一度桐朋学園の学生の時、原田幸一郎先生のレッスンへチャイコンをもってったことがある。
全楽章なので、30分ほど弾いたが先生のコメントは5秒で終わった。
弾き終わったあとしばらくの沈黙があって。。
小さな声で
「君ダメだよ、ピンカス ズッカーマンがちょっと多すぎるよ」
っておっしゃった。。
その衝撃のアドヴァイスと、曲の長さと先生の言葉の寸法の合わなさに
当時の僕はちょっと先生の言っている意味がわからず、、
ちょっと音がつぶれてたって事かな。。
あ、ちょっとやる気なく見えるって事かぁ。。 ふむ。。
なんて思いながら、憧れの巨匠を傷つけながら特にそれ以上幸一郎先生には追求せず、 「ああ、そうですか」 と言って先生の家を後にした。

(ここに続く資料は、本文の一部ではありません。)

theorem State.charged_spend_nil (s : State) (f : Fetched) : s.Charged (s.spend s.cur f []) := by
  have e : splits (s.core s.cur) [] = false := rfl
  have e2 : (beltLosses [] (beltAccesses [])).filter (fun x => 0 < x.2.2) = [] := rfl
  unfold State.spend
  simp only [e, e2, Bool.false_eq_true, if_false, List.foldl_nil, State.freezeCycles]
  exact State.charged_bump (State.cycles_chargeIssue s s.cur f []) _ (fun _ => rfl) fun _ => rfl

/-- A bundle of no operation performs. -/
theorem issueOnce_nil {s : State} {h : Header} {sz : Nat} {look : Slot → W64 → Option OpSem} (hq : s.now.Quiet)
    (hs : ∀ sl : Slot, h.quiet.getLsbD sl.idx = true ∨ s.now.stickyOf sl = none) :
    s.issueOnce s.cur { header := h, size := sz, present := [], look := look } =
      s.issueNow s.cur { header := h, size := sz, present := [], look := look } [] := by
  have hq' : (s.core s.cur).Quiet := hq
  have hl : (s.core s.cur).issuing { header := h, size := sz, present := [], look := look } s.free = [] := Core.issuing_none hs
  have hfirst : firstCheck s s.cur { header := h, size := sz, present := [], look := look } [] = none := by
    simp [firstCheck, check1, check2, check3, check4, check5, checkKnots]
  have hfatal : firstFatal s s.cur [] = none := rfl
  have hwait : waitOf s s.cur [] = none := by simp [waitOf, topFreeze, freezeRank]
  have hpower : powerHold (s.core s.cur) [] = false := by
    have hw : issueWeight (s.core s.cur) [] ≤ 12 := by
      have : ([].filter fun (i : Issuing) => i.slot == .v0 || i.slot == .v1).length = 0 := rfl
      simp only [issueWeight]
      repeat' split
      all_goals simp
      all_goals omega
    rcases hq'.room with e | e
    · simp [powerHold, e]
    · simp only [powerHold, Bool.and_eq_false_iff, decide_eq_false_iff_not]; right; omega
  unfold State.issueOnce
  simp only [State.sendBar_quiet hq', State.serveAwait_quiet hq', State.takeRecolors_quiet hq', Core.boundaryFreeze_quiet hq',
      State.landAllDue_quiet hq', hq'.breakNext, hl, hq'.yieldReq, Bool.false_eq_true, false_and, if_false, hfirst, hfatal, hpower,
      Core.asyncNext_quiet hq', hwait, List.findSome?_nil]

theorem Core.agrees_over {c : Core} (h : c.Still) :
    (c.endBundle c.cr.seed).Agrees { c with bt := c.bt + 1 } := by
  obtain ⟨hp, hl, hd, hf, hm, hr, _⟩ := h
  have hz : ∀ x : Flags, x ||| 0 = x := fun x => BitVec.or_zero
  cases c with
  | mk bt pc cycle supervisor stopped rs rp rh rk rl kn cr timing region strands spad fe poison sticky pend drives flagOrs landings
      nextLanding mx mq copies nextCopy streamFault l1 refusals stream tracker ranges fmtBits latch repLeft =>
  simp only at hd hl hm hp hf hr
  subst hd hl hm hp hf hr
  simp only [Core.endBundle, Core.makeDue, Core.landDue, Core.countDown, List.filter_nil, List.foldl_nil,
    List.map_nil, Core.landAll, Flags.all, hz]
  rfl

theorem State.modCore_at (s : State) (k : Nat) (f g : Core → Core) (h : f (s.core k) = g (s.core k)) : s.modCore k f = s.modCore k g := by
  simp only [State.modCore, h]

theorem State.hooks_closeLoop (u : State) (key : Nat) (k : BitVec 6) (v : View) (a : BitVec 57) :
    ((u.closeLoop key k v a).1.core key).hooks = (u.core key).hooks := by
  unfold State.closeLoop
  simp only
  generalize (if v.core.pendingL k = true then _ else _ : Bool) = b
  cases b
  · simp only [Bool.false_eq_true, if_false]
    rw [(State.counts_bankSnapshot ..).core, State.core_modCore]; rfl
  · simp only [if_true]
    rw [State.core_modCore]; rfl

/-- A bundle of no operation, at the end of its bundle-time. -/
theorem headerOnly_core {s : State} {l : BitVec 4} {r : BitVec 8} {q : BitVec 6} (hq : s.now.Quiet)
    (hs : ∀ sl : Slot, q.getLsbD sl.idx = true ∨ s.now.stickyOf sl = none) (hl : ¬ 4 < l.toNat) :
    ∃ u : State, s.Follows u { s.now with bt := s.now.bt + 1 } ∧
      (r ≠ 0 → s.agenda ≠ [] → exec (.headerOnlyBundle l r q) s = .next (u.modCore s.cur fun c => { c with repLeft := some r.toNat })) ∧
      (r = 0 → l = 0 → exec (.headerOnlyBundle l r q) s = .next (u.modCore s.cur fun c => { c with repLeft := none, pc := s.now.pc + 4 })) ∧
      (r = 0 → l ≠ 0 → ∃ v : View, v.core = s.now ∧ exec (.headerOnlyBundle l r q) s = .next
        ((u.closeLoop s.cur ((l - 1).zeroExtend 6) v (s.now.pc + 4)).1.modCore s.cur fun c =>
          { c with repLeft := none, pc := (u.closeLoop s.cur ((l - 1).zeroExtend 6) v (s.now.pc + 4)).2 })) := by
  have hq' : (s.core s.cur).Quiet := hq
  have hi : (s.core s.cur).idle = false := hq'.issues
  have hx : exec (.headerOnlyBundle l r q) s = .next (s.issueBundle ⟨⟨l, r, q, 0⟩, []⟩) := by
    show execHeaderOnlyBundle l r q s = _
    simp only [execHeaderOnlyBundle, hl, if_false]
  rw [hx]
  generalize hh : (⟨l, r, q, 0⟩ : Header) = h
  have hf : fetchedBundle ⟨h, []⟩ = { header := h, size := 4, present := [], look := lookWord } := by
    rw [← hh]; simp only [fetchedBundle, List.filterMap_nil]; congr 1; simp [Header.size, Header.slots, Slot.all]
  have hlo : h.loopend = l := by rw [← hh]
  have hrep : h.rep = r := by rw [← hh]
  have ho := issueOnce_nil (s := s) (h := h) (sz := 4) (look := lookWord) hq (by rw [← hh]; exact hs)
  generalize hft : ({ header := h, size := 4, present := [], look := lookWord } : Fetched) = f at ho hf
  have hfh : f.header = h := by rw [← hft]
  have hfs : f.size = 4 := by rw [← hft]
  have hcs := State.charged_spend_nil s f
  generalize hu : s.spend s.cur f [] = u0 at hcs
  have hpoison : (u0.core s.cur).poison = [] := by
    obtain ⟨_, _, _, _, _, e⟩ := Core.agrees_iff.mp hcs.core
    rw [e]; exact hq'.poison
  have hread : u0.readPoison s.cur [] = u0 := by simp [State.readPoison, hpoison]
  have hreps : (s.core s.cur).repsLeft f.header = r.toNat + 1 := by rw [hfh]; simp [Core.repsLeft, hq'.repLeft, hrep]
  have hnow : s.issueNow s.cur f [] = .done (State.afterBundle (s.core s.cur) s.cur f
      { core := s.core s.cur, slot := .s, pc := (s.core s.cur).pc, size := f.size, addrs := {}, draw := s.free } r.toNat
      { st := u0, seed := (s.core s.cur).cr.seed }) r.toNat := by
    unfold State.issueNow
    simp only [hreps, hu, hread, performAll, Nat.add_sub_cancel]
  have hE := (Core.agrees_endBundle hcs.core (s.core s.cur).cr.seed).trans (Core.agrees_over hq'.still)
  have hhook : ((u0.core s.cur).endBundle (s.core s.cur).cr.seed).hooks = (s.core s.cur).hooks := by
    obtain ⟨_, _, _, _, _, e⟩ := Core.agrees_iff.mp hE
    rw [e]
  have hcyc : ((u0.core s.cur).endBundle (s.core s.cur).cr.seed).cycle = (s.core s.cur).cycle + 1 := by
    rw [(Core.kept_endBundle ..).2.2.1, hcs.cycle]
  have hz : ∀ (c d : Core) (n : Nat) (b : Bool), d.hooks = (s.core s.cur).hooks →
      c.haltIf n (d.hooks.stepBundle || (b && d.hooks.haltRequest)) = c := by
    intro c d n b hd
    rw [hd, hq'.stepBundle, hq'.haltRequest]; cases b <;> rfl
  have hiss : s.issueBundle ⟨h, []⟩ = if 0 < r.toNat ∧ (State.afterBundle (s.core s.cur) s.cur f
      { core := s.core s.cur, slot := .s, pc := (s.core s.cur).pc, size := f.size, addrs := {}, draw := s.free } r.toNat
      { st := u0, seed := (s.core s.cur).cr.seed }).agenda = [] ∧ !((State.afterBundle (s.core s.cur) s.cur f
      { core := s.core s.cur, slot := .s, pc := (s.core s.cur).pc, size := f.size, addrs := {}, draw := s.free } r.toNat
      { st := u0, seed := (s.core s.cur).cr.seed }).core s.cur).stopped then
        (State.afterBundle (s.core s.cur) s.cur f
      { core := s.core s.cur, slot := .s, pc := (s.core s.cur).pc, size := f.size, addrs := {}, draw := s.free } r.toNat
      { st := u0, seed := (s.core s.cur).cr.seed }).issueAll s.cur f r.toNat else
        State.afterBundle (s.core s.cur) s.cur f
      { core := s.core s.cur, slot := .s, pc := (s.core s.cur).pc, size := f.size, addrs := {}, draw := s.free } r.toNat
      { st := u0, seed := (s.core s.cur).cr.seed } := by
    simp only [State.issueBundle, hf, State.issue, hi, Bool.false_eq_true, if_false, hfh, hrep, State.issueAll, ho, hnow]
  generalize hun : (u0.modCore s.cur fun c => c.endBundle (s.core s.cur).cr.seed) = u at *
  have hcore : u.core s.cur = (u0.core s.cur).endBundle (s.core s.cur).cr.seed := by rw [← hun, State.core_modCore]
  refine ⟨u, ⟨?_, fun k hk => ?_, fun hm => ?_, ?_, ?_⟩, fun hr ha => ?_, fun hr h0 => ?_, fun hr h0 => ?_⟩
  · rw [← hun]; simp only [State.modCore, State.setCore]; rw [hcs.rest]
  · rw [← hun, State.core_modCore_ne _ _ hk]; exact hcs.others k hk
  · rw [← hun]; exact hcs.memory hm
  · rw [hcore]; exact hE
  · rw [hcore]; exact hcyc
  · have hr' : 0 < r.toNat := Nat.pos_of_ne_zero fun e => hr (BitVec.eq_of_toNat_eq e)
    have hag : u.agenda = s.agenda := by
      rw [← hun]; show u0.agenda = _; rw [hcs.rest]
    rw [hiss]
    have : State.afterBundle (s.core s.cur) s.cur f { core := s.core s.cur, slot := .s, pc := (s.core s.cur).pc, size := f.size, addrs := {}, draw := s.free } r.toNat
        { st := u0, seed := (s.core s.cur).cr.seed } = u.modCore s.cur fun c => { c with repLeft := some r.toNat } := by
      rw [← hun]
      simp only [State.afterBundle, hr', if_true, Bool.false_eq_true, if_false, Option.getD_none]
    rw [this]
    have hag2 : (u.modCore s.cur fun c => { c with repLeft := some r.toNat }).agenda = s.agenda := hag
    simp only [hag2, ha, false_and, and_false, if_false]
  · rw [hiss, hr]
    have h00 : (0 : BitVec 8).toNat = 0 := rfl
    simp only [h00, Nat.lt_irrefl, false_and, if_false]
    simp only [State.afterBundle, Nat.lt_irrefl, if_false, Bool.false_eq_true, Option.getD_none, hfh, hlo, h0, if_true, hfs, hun]
    refine congrArg _ (State.modCore_at _ _ _ _ (hz _ _ _ _ ?_))
    rw [hcore]; exact hhook
  · rw [hiss, hr]
    have h00 : (0 : BitVec 8).toNat = 0 := rfl
    simp only [h00, Nat.lt_irrefl, false_and, if_false]
    refine ⟨{ core := s.core s.cur, slot := .s, pc := (s.core s.cur).pc, size := f.size, addrs := {}, draw := s.free }, rfl, ?_⟩
    simp only [State.afterBundle, Nat.lt_irrefl, if_false, Bool.false_eq_true, Option.getD_none, hfh, hlo, h0, hun]
    rw [hfs]
    refine congrArg _ (State.modCore_at _ _ _ _ (hz _ _ _ _ ?_))
    rw [State.hooks_closeLoop, hcore]; exact hhook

でも最近改めてズッカーマンの演奏を聴いていて、今ならよくわかる。
彼のもっているものと、あのキャラクターで、あの弾き方やスタイルで説得力があるんだ。 やはりそれぞれ演奏家は自分の表も裏も理解し、キャラクターを生かし、まねではなく自分のみの道を究めなければならない。
名教師、原田幸一郎先生の5秒のお言葉を理解するには15年の歳月がかかった。